Лондон, несколько дней спустя
Глядя из окна гостиной тетушки Ледбеттер на ряды домов на противоположной стороне улицы, Генриетта подавила вздох.
Слишком много зданий, жмущихся одно к другому, слишком много людей, наводняющих улицы, слишком много шума и суеты и, помимо всего, ужасающая мешанина запахов. Проведя в столице всего лишь месяц, девушка страстно желала снова оказаться дома в Мач-Уэйкеринге, где можно наслаждаться небесной синевой, пением птиц и ароматом цветов.
Из окна спальни ей было видно всего одно дерево, да и то если облокотиться на подоконник и как следует вытянуть шею. Одно несчастное чахлое деревце, казавшееся столь же неуместным в своем окружении, что и сама Генриетта.
– Что вы думаете о пьесе, мисс Гибсон?
Вздрогнув, Генриетта снова сосредоточила внимание на гостях тетушки. Точнее, на одной гостье, той самой, что пыталась вовлечь ее в разговор, которому она совсем не уделяла внимания. А она-то надеялась забиться в укромный уголок гостиной и этим избежать попыток завязать с ней беседу. Но миссис Криммер было не так-то просто сбить с толку.
– Пьесе? Ох, я, э-э-э…
Они ходили в театр прошлым вечером, и, пребывай Генриетта в добром расположении духа, представление бы ей понравилось. Но после дебютного бала мисс Твининг у нее в груди поселился холодный сгусток боли, который не смогли бы изгнать оттуда даже самые искусные клоуны. Помимо этого, девушку плащом окутала депрессия, заставляя видеть все в сером непривлекательном свете.
Лишь осознание того, что, проведи она в постели целый день, жалея себя, тем самым растревожив тетушку, неохотно поднимало ее по утрам. Миссис Ледбеттер, получив письмо от своего кузена – отца девушки, стала для Генриетты больше, чем просто наставница на этот сезон. Она взялась за дело с большим энтузиазмом и очень удивила Генриетту. Поначалу ее несколько оскорбляло, как тетушка Ледбеттер качала головой и прицокивала языком, наблюдая за горничной, распаковывающей вещи. Дело в том, что у Генриетты уже много лет после смерти матери не было родственницы, которая бы следила за ее гардеробом. Но чувство оскорбления очень скоро прошло, Генриетта обнаружила, что миссис Ледбеттер не только обожает ходить по магазинам, но и с неиссякаемым энтузиазмом и вкусом подбирает для нее цвета и фасоны.

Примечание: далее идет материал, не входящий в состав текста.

-- ==== Sys2Proof/Tests/Slice0.lean ====
section
/-! SUPPORT. Tests: ill-formed terms that `wf` refuses, words written out from the spec's encodings with the instructions they
stand for, single steps from the spec's examples, and for each statement with hypotheses a state and operands that meet them. -/

namespace Sys2Proof

open Sys2Proof.Machine

/-! ## Helpers -/

/-- General registers all 0. -/
def Tests.zeros : Regs := ⟨0, 0, 0, 0, 0, 0, 0, 0⟩

/-- The outcome of one step with some code at CS:EIP. -/
def Tests.after (s : State) (code : List Byte) : Host.Outcome State Fault Refusal :=
  step (s.hostBlockWrite (s.linear .cs s.eip) code)

/-- One step with some code at CS:EIP answers a next state with a property. -/
def Tests.runs (s : State) (code : List Byte) (p : State → Bool) : Bool :=
  match Tests.after s code with
  | .next t => p t
  | _ => false

/-- One step with some code at CS:EIP ends with a fault. -/
def Tests.faults (s : State) (code : List Byte) (k : FaultKind) : Bool :=
  match Tests.after s code with
  | .fault f => decide (f = .precise k)
  | _ => false

/-- Some bytes of memory. -/
def Tests.bytes (s : State) (a : Nat) (n : Nat) : List Byte := (List.range n).map fun k => s.byteAt (BitVec.ofNat 32 (a + k))

/-! ## Words written out from the spec's encodings (R210, R250 to R262) -/

/-- Each word, in code of a size after some prefixes, decodes to the instruction beside it, with no byte left. -/
def Tests.decodes (csz : Size) (p : Prefixes) (l : List (List Byte × Instr)) : Bool :=
  l.all fun x => decide (decode csz p x.1 = some (x.2, []))

/-- The prefix bytes (R210). -/
theorem test_decode_prefixes : Tests.decodes .s16 .empty
    [([0x26], .prefixEs), ([0x2E], .prefixCs), ([0x36], .prefixSs), ([0x3E], .prefixDs), ([0x64], .prefixFs),
      ([0x65], .prefixGs), ([0x66], .prefixOpSize), ([0x67], .prefixAddrSize), ([0xF0], .prefixLock), ([0xF2], .prefixRepne),
      ([0xF3], .prefixRep)] = true := by decide

/-- 00 to 3D, the six shapes (R250), 80 to 83 (R252), 84, 85, A8, A9, F6 /0, F7 /1 (R254, R263). -/
theorem test_decode_two_operands : Tests.decodes .s16 .empty
    [([0x00, 0xD8], .add .w8 (.reg .eax) (.rm (.reg .ebx))), ([0x01, 0x07], .add .w16 (.mem ⟨.ds,
      .a16 .bx .none⟩) (.rm (.reg .eax))),
      ([0x0A, 0x4E, 0x80], .or .w8 (.reg .ecx) (.rm (.mem ⟨.ss, .a16 .bp (.byte 0x80)⟩))),
      ([0x13, 0xF7], .adc .w16 (.reg .esi) (.rm (.reg .edi))), ([0x1C, 0x7F], .sbb .w8 (.reg .eax) (.imm 0x7F)),
      ([0x25, 0x34, 0x12], .and .w16 (.reg .eax) (.imm 0x1234)), ([0x29, 0xE5], .sub .w16 (.reg .ebp) (.rm (.reg .esp))),
      ([0x32, 0xE1], .xor .w8 (.reg .esp) (.rm (.reg .ecx))), ([0x3B, 0xC2], .cmp .w16 (.reg .eax) (.rm (.reg .edx))),
      ([0x80, 0xC1, 0x05], .add .w8 (.reg .ecx) (.imm 5)), ([0x81, 0xCA, 0x34, 0x12], .or .w16 (.reg .edx) (.imm 0x1234)),
      ([0x82, 0xE3, 0xF0], .and .w8 (.reg .ebx) (.imm 0xF0)), ([0x83, 0xFB, 0xFE],
      .cmp .w16 (.reg .ebx) (.imm 0xFFFE))] = true := by
  decide

/-- TEST and the one-operand instructions (R250, R254 to R256). -/
theorem test_decode_unary : Tests.decodes .s16 .empty
    [([0x84, 0xC1], .test .w8 (.reg .ecx) (.rm (.reg .eax))), ([0xA9, 0x00, 0x80], .test .w16 (.reg .eax) (.imm 0x8000)),
      ([0xF6, 0xC1, 0x01], .test .w8 (.reg .ecx) (.imm 1)), ([0xF7, 0xC8, 0x02, 0x01], .test .w16 (.reg .eax) (.imm 0x0102)),
      ([0x41], .inc .w16 (.reg .ecx)), ([0xFE, 0x04], .inc .w8 (.mem ⟨.ds, .a16 .si .none⟩)), ([0x4F], .dec .w16 (.reg .edi)),
      ([0xFF, 0x0D], .dec .w16 (.mem ⟨.ds, .a16 .di .none⟩)), ([0xF6, 0xD0], .not .w8 (.reg .eax)), ([0xF7, 0xDB],
      .neg .w16 (.reg .ebx)),
      ([0xF7, 0xE3], .mul .w16 (.reg .ebx)), ([0xF6, 0xEC], .imul .w8 (.reg .esp)), ([0xF6, 0xF3], .div .w8 (.reg .ebx)),
      ([0xF7, 0xFF], .idiv .w16 (.reg .edi))] = true := by decide

/-- IMUL with two and three operands, and the decimal adjustments (R250, R251). -/
theorem test_decode_imul_decimal : Tests.decodes .s16 .empty
    [([0x0F, 0xAF, 0xCA], .imulReg .s16 .ecx (.reg .edx)), ([0x69, 0xC3, 0x00, 0x10], .imulImm .s16 .eax (.reg .ebx) 0x1000),
      ([0x6B, 0xC3, 0xFF], .imulImm .s16 .eax (.reg .ebx) 0xFFFF), ([0x27], .daa), ([0x2F], .das), ([0x37], .aaa), ([0x3F], .aas),
      ([0xD4, 0x0A], .aam 0x0A), ([0xD5, 0x10], .aad 0x10)] = true := by decide

/-- Group 2 with its three counts and its alias /6 (R253, R263), and the double shifts (R251). -/
theorem test_decode_shifts : Tests.decodes .s16 .empty
    [([0xD0, 0xC0], .rol .w8 (.reg .eax) .one), ([0xC1, 0xC9, 0x04], .ror .w16 (.reg .ecx) (.imm 4)), ([0xD2, 0xD3],
      .rcl .w8 (.reg .ebx) .cl),
      ([0xD1, 0xDA], .rcr .w16 (.reg .edx) .one), ([0xD3, 0xE0], .shl .w16 (.reg .eax) .cl), ([0xD0, 0xF0],
      .shl .w8 (.reg .eax) .one),
      ([0xC0, 0xE8, 0x1F], .shr .w8 (.reg .eax) (.imm 31)), ([0xD1, 0xF8], .sar .w16 (.reg .eax) .one),
      ([0x0F, 0xA4, 0xD8, 0x04], .shld .s16 (.reg .eax) .ebx (.imm 4)), ([0x0F, 0xA5, 0xD8], .shld .s16 (.reg .eax) .ebx .cl),
      ([0x0F, 0xAC, 0xD8, 0x04], .shrd .s16 (.reg .eax) .ebx (.imm 4)), ([0x0F, 0xAD, 0xD8], .shrd .s16 (.reg .eax) .ebx .cl)]
    = true := by decide

/-- The bit instructions (R251, R258). -/
theorem test_decode_bits : Tests.decodes .s16 .empty
    [([0x0F, 0xA3, 0xC8], .bt .s16 (.reg .eax) (.reg .ecx)), ([0x0F, 0xBA, 0xE0, 0x03], .bt .s16 (.reg .eax) (.imm 3)),
      ([0x0F, 0xAB, 0xD8], .bts .s16 (.reg .eax) (.reg .ebx)), ([0x0F, 0xBA, 0xE8, 0x0F], .bts .s16 (.reg .eax) (.imm 15)),
      ([0x0F, 0xB3, 0xD8], .btr .s16 (.reg .eax) (.reg .ebx)), ([0x0F, 0xBA, 0xF0, 0x00], .btr .s16 (.reg .eax) (.imm 0)),
      ([0x0F, 0xBB, 0xD8], .btc .s16 (.reg .eax) (.reg .ebx)), ([0x0F, 0xBA, 0xF9, 0x07], .btc .s16 (.reg .ecx) (.imm 7)),
      ([0x0F, 0xBC, 0xC3], .bsf .s16 .eax (.reg .ebx)), ([0x0F, 0xBD, 0xCA], .bsr .s16 .ecx (.reg .edx))] = true := by decide

/-- The moves (R250, R251, R239). -/
theorem test_decode_moves : Tests.decodes .s16 .empty
    [([0x88, 0xC1], .mov .w8 (.reg .ecx) (.rm (.reg .eax))), ([0x8B, 0x1E, 0x34, 0x12], .mov .w16 (.reg .ebx) (.rm (.mem ⟨.ds,
      .a16 .abs (.full 0x1234)⟩))),
      ([0xB4, 0x12], .mov .w8 (.reg .esp) (.imm 0x12)), ([0xBF, 0x34, 0x12], .mov .w16 (.reg .edi) (.imm 0x1234)),
      ([0xC6, 0x07, 0x5A], .mov .w8 (.mem ⟨.ds, .a16 .bx .none⟩) (.imm 0x5A)), ([0xA0, 0x10, 0x00], .movAccMoffs .w8 ⟨.ds,
      .s16, 0x10⟩),
      ([0xA3, 0x34, 0x12], .movMoffsAcc .w16 ⟨.ds, .s16, 0x1234⟩), ([0x8C, 0xD8], .movFromSeg .s16 (.reg .eax) .ds),
      ([0x8E, 0xE3], .movToSeg .fs (.reg .ebx)), ([0x0F, 0x20, 0xD9], .movFromCr .ecx .cr3), ([0x0F, 0x22, 0x20],
      .movToCr .cr4 .eax),
      ([0x86, 0xE0], .xchg .w8 (.reg .eax) .esp), ([0x93], .xchg .w16 (.reg .eax) .ebx),
      ([0x8D, 0x40, 0x04], .lea .s16 .eax (.a16 .bxSi (.byte 4)))] = true := by decide

/-- The extending moves, far-pointer loads, conversions and accumulator moves (R250, R251). -/
theorem test_decode_transfers : Tests.decodes .s16 .empty
    [([0x0F, 0xB6, 0xC3], .movzxByte .s16 .eax (.reg .ebx)), ([0x0F, 0xB7, 0xC3], .movzxWord .s16 .eax (.reg .ebx)),
      ([0x0F, 0xBE, 0xC3], .movsxByte .s16 .eax (.reg .ebx)), ([0x0F, 0xBF, 0xD1], .movsxWord .s16 .edx (.reg .ecx)),
      ([0xC5, 0x36, 0x00, 0x01], .lds .s16 .esi ⟨.ds, .a16 .abs (.full 0x0100)⟩),
      ([0xC4, 0x3E, 0x00, 0x01], .les .s16 .edi ⟨.ds, .a16 .abs (.full 0x0100)⟩),
      ([0x0F, 0xB2, 0x26, 0x00, 0x01], .lss .s16 .esp ⟨.ds, .a16 .abs (.full 0x0100)⟩), ([0x0F, 0xB4, 0x1F],
      .lfs .s16 .ebx ⟨.ds, .a16 .bx .none⟩),
      ([0x0F, 0xB5, 0x1C], .lgs .s16 .ebx ⟨.ds, .a16 .si .none⟩), ([0x98], .cbw .s16), ([0x99], .cwd .s16), ([0x9F], .lahf),
      ([0x9E], .sahf),
      ([0xD7], .xlat .s16 .ds)] = true := by decide

/-- SETcc: 0F 90 + cc, the reg field ignored (R245, R251). -/
theorem test_decode_setcc : Tests.decodes .s16 .empty
    [([0x0F, 0x90, 0xC0], .seto (.reg .eax)), ([0x0F, 0x91, 0xC1], .setno (.reg .ecx)), ([0x0F, 0x92, 0xC2], .setb (.reg .edx)),
      ([0x0F, 0x93, 0xC3], .setae (.reg .ebx)), ([0x0F, 0x94, 0xC4], .sete (.reg .esp)), ([0x0F, 0x95, 0xC5], .setne (.reg .ebp)),
      ([0x0F, 0x96, 0xC6], .setbe (.reg .esi)), ([0x0F, 0x97, 0xC7], .seta (.reg .edi)), ([0x0F, 0x98, 0xF8], .sets (.reg .eax)),
      ([0x0F, 0x99, 0xC0], .setns (.reg .eax)), ([0x0F, 0x9A, 0xC0], .setp (.reg .eax)), ([0x0F, 0x9B, 0xC0], .setnp (.reg .eax)),
      ([0x0F, 0x9C, 0xC0], .setl (.reg .eax)), ([0x0F, 0x9D, 0xC0], .setge (.reg .eax)), ([0x0F, 0x9E, 0xC0], .setle (.reg .eax)),
      ([0x0F, 0x9F, 0x07], .setg (.mem ⟨.ds, .a16 .bx .none⟩))] = true := by decide

/-- The stack instructions (R250, R251, R256, R259). -/
theorem test_decode_stack : Tests.decodes .s16 .empty
    [([0x57], .push .s16 (.reg .edi)), ([0xFF, 0x37], .push .s16 (.mem ⟨.ds, .a16 .bx .none⟩)), ([0x68, 0x34, 0x12],
      .pushImm .s16 0x1234),
      ([0x6A, 0x80], .pushImm .s16 0xFF80), ([0x06], .pushEs .s16), ([0x0E], .pushCs .s16), ([0x16], .pushSs .s16), ([0x1E],
      .pushDs .s16),
      ([0x0F, 0xA0], .pushFs .s16), ([0x0F, 0xA8], .pushGs .s16), ([0x5B], .pop .s16 .ebx), ([0x8F, 0x07],
      .popRm .s16 (.mem ⟨.ds, .a16 .bx .none⟩)),
      ([0x07], .popEs .s16), ([0x17], .popSs .s16), ([0x1F], .popDs .s16), ([0x0F, 0xA1], .popFs .s16), ([0x0F, 0xA9],
      .popGs .s16),
      ([0x60], .pusha .s16), ([0x61], .popa .s16), ([0x9C], .pushf .s16), ([0x9D], .popf), ([0xC8, 0x04, 0x01, 0x02],
      .enter .s16 0x0104 2),
      ([0xC9], .leave .s16)] = true := by decide

/-- The conditional branches: 70 + cc and 0F 80 + cc, and E0 to E3 (R250, R251). -/
theorem test_decode_branches : Tests.decodes .s16 .empty
    [([0x70, 0x10], .jo .s16 (.short 0x10)), ([0x71, 0x10], .jno .s16 (.short 0x10)), ([0x72, 0x10], .jb .s16 (.short 0x10)),
      ([0x73, 0x10], .jae .s16 (.short 0x10)), ([0x74, 0x10], .je .s16 (.short 0x10)), ([0x75, 0xFC], .jne .s16 (.short 0xFC)),
      ([0x76, 0x10], .jbe .s16 (.short 0x10)), ([0x77, 0x10], .ja .s16 (.short 0x10)), ([0x78, 0x10], .js .s16 (.short 0x10)),
      ([0x79, 0x10], .jns .s16 (.short 0x10)), ([0x7A, 0x10], .jp .s16 (.short 0x10)), ([0x7B, 0x10], .jnp .s16 (.short 0x10)),
      ([0x7C, 0x10], .jl .s16 (.short 0x10)), ([0x7D, 0x10], .jge .s16 (.short 0x10)), ([0x7E, 0x10], .jle .s16 (.short 0x10)),
      ([0x0F, 0x8F, 0x00, 0x80], .jg .s16 (.near 0xFFFF8000)), ([0xE0, 0xFC], .loopne .s16 .s16 0xFC), ([0xE1, 0xFC],
      .loope .s16 .s16 0xFC),
      ([0xE2, 0xFC], .loop .s16 .s16 0xFC), ([0xE3, 0x05], .jcxz .s16 .s16 5)] = true := by decide

/-- Jumps, calls, returns and interrupts (R250, R256). -/
theorem test_decode_transfers_of_control : Tests.decodes .s16 .empty
    [([0xEB, 0x80], .jmpRel .s16 (.short 0x80)), ([0xE9, 0xFD, 0xFF], .jmpRel .s16 (.near 0xFFFFFFFD)), ([0xFF, 0xE0],
      .jmpInd .s16 (.reg .eax)),
      ([0xEA, 0x20, 0x00, 0x00, 0x10], .jmpFar .s16 0x20 0x1000), ([0xFF, 0x2F], .jmpFarInd .s16 ⟨.ds, .a16 .bx .none⟩),
      ([0xE8, 0x10, 0x00], .callRel .s16 0x10), ([0xFF, 0xD3], .callInd .s16 (.reg .ebx)), ([0x9A, 0x05, 0x00, 0x00, 0x20],
      .callFar .s16 5 0x2000),
      ([0xFF, 0x1F], .callFarInd .s16 ⟨.ds, .a16 .bx .none⟩), ([0xC3], .ret .s16), ([0xC2, 0x04, 0x00], .retImm .s16 4),
      ([0xCB], .retf .s16),
      ([0xCA, 0x04, 0x00], .retfImm .s16 4), ([0xCD, 0x21], .int 0x21), ([0xCC], .int3), ([0xCE], .into), ([0xCF],
      .iret .s16)] = true := by
  decide

/-- The string instructions, after F3 (R215, R250), or with FS as override after F2. -/
theorem test_decode_strings :
    Tests.decodes .s16 { Prefixes.empty with rep := some .f3 }
      [([0xA4], .movsb .s16 .ds true), ([0xA5], .movsw .s16 .s16 .ds true), ([0xA6], .cmpsb .s16 .ds .repe), ([0xA7],
        .cmpsw .s16 .s16 .ds .repe),
        ([0xAA], .stosb .s16 true), ([0xAB], .stosw .s16 .s16 true), ([0xAC], .lodsb .s16 .ds true), ([0xAD],
        .lodsw .s16 .s16 .ds true),
        ([0xAE], .scasb .s16 .repe), ([0xAF], .scasw .s16 .s16 .repe), ([0x6C], .insb .s16 true), ([0x6D], .insw .s16 .s16 true),
        ([0x6E], .outsb .s16 .ds true), ([0x6F], .outsw .s16 .s16 .ds true)] = true
    ∧ Tests.decodes .s32 { Prefixes.empty with rep := some .f2, seg := some .fs, addrSize := true }
      [([0xA4], .movsb .s16 .fs true), ([0xA7], .cmpsw .s32 .s16 .fs .repne), ([0xAE], .scasb .s16 .repne), ([0xAB],
        .stosw .s32 .s16 true)]
      = true := by decide

/-- Ports, flag control, no-operations and system registers (R250, R251, R257). -/
theorem test_decode_system : Tests.decodes .s16 .empty
    [([0xE4, 0x80], .inImm .w8 0x80), ([0xE5, 0x80], .inImm .w16 0x80), ([0xEC], .inDx .w8), ([0xED], .inDx .w16),
      ([0xE6, 0x60], .outImm .w8 0x60),
      ([0xE7, 0x60], .outImm .w16 0x60), ([0xEE], .outDx .w8), ([0xEF], .outDx .w16), ([0xF8], .clc), ([0xF9], .stc), ([0xF5],
      .cmc), ([0xFA], .cli),
      ([0xFB], .sti), ([0xFC], .cld), ([0xFD], .std), ([0x90], .nop), ([0x9B], .wait), ([0xF4], .hlt), ([0x0F, 0x01, 0x17],
      .lgdt .s16 ⟨.ds, .a16 .bx .none⟩),
      ([0x0F, 0x01, 0x1F], .lidt .s16 ⟨.ds, .a16 .bx .none⟩), ([0x0F, 0x01, 0x07], .sgdt .s16 ⟨.ds, .a16 .bx .none⟩),
      ([0x0F, 0x01, 0x0F], .sidt .s16 ⟨.ds, .a16 .bx .none⟩), ([0x0F, 0x01, 0xF0], .lmsw (.reg .eax)), ([0x0F, 0x01, 0xE0],
      .smsw .s16 (.reg .eax)),
      ([0x0F, 0x06], .clts)] = true := by decide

Если бы не она, девушка так никогда и не узнала бы, какое количество одежды и украшений требуется девушке. Более того, для нее были наняты специалисты, которые во многом ей помогли. В дом пришел friseur[3], чтобы подстричь и уложить волосы. Учитель танцев регулярно обучал танцам, о которых Генриетта всегда мечтала, но не имела возможности постичь.
Миссис Ледбеттер заботилась о ней изо дня в день. Организовывала выходы в театр или на выставки, брала племянницу с собой на музыкальные вечера и званые обеды, где представляла всем своим друзьям и знакомым, ничуть не чувствуя себя обремененной, имея при этом собственную дочь Милдред, которая уже начинала задумываться о поиске спутника жизни. Генриетту можно было бы рассматривать как ее соперницу, угрозу или обузу. Но ни мать, ни дочь не проявляли враждебности, напротив, приняли ее в свой круг с распростертыми объятиями.
Ради них Генриетта собрала волю в кулак и выдавила из себя слабую улыбку.
– У нас в Мач-Уэйкеринге ничего подобного не было, миссис Криммер, – честно ответила она. – А тут я посмотрела один за другим ряд прекрасных спектаклей. Это было… э-э-э…
– Ошеломляюще, не так ли, дорогая?
Миссис Криммер – супруга одного из деловых партнеров мужа миссис Ледбеттер – сочувственно кивнула. Генриетта очень быстро открыла для себя, что люди, живущие в Лондоне круглый год, смотрят на провинциалов свысока, со смесью сожаления и презрения.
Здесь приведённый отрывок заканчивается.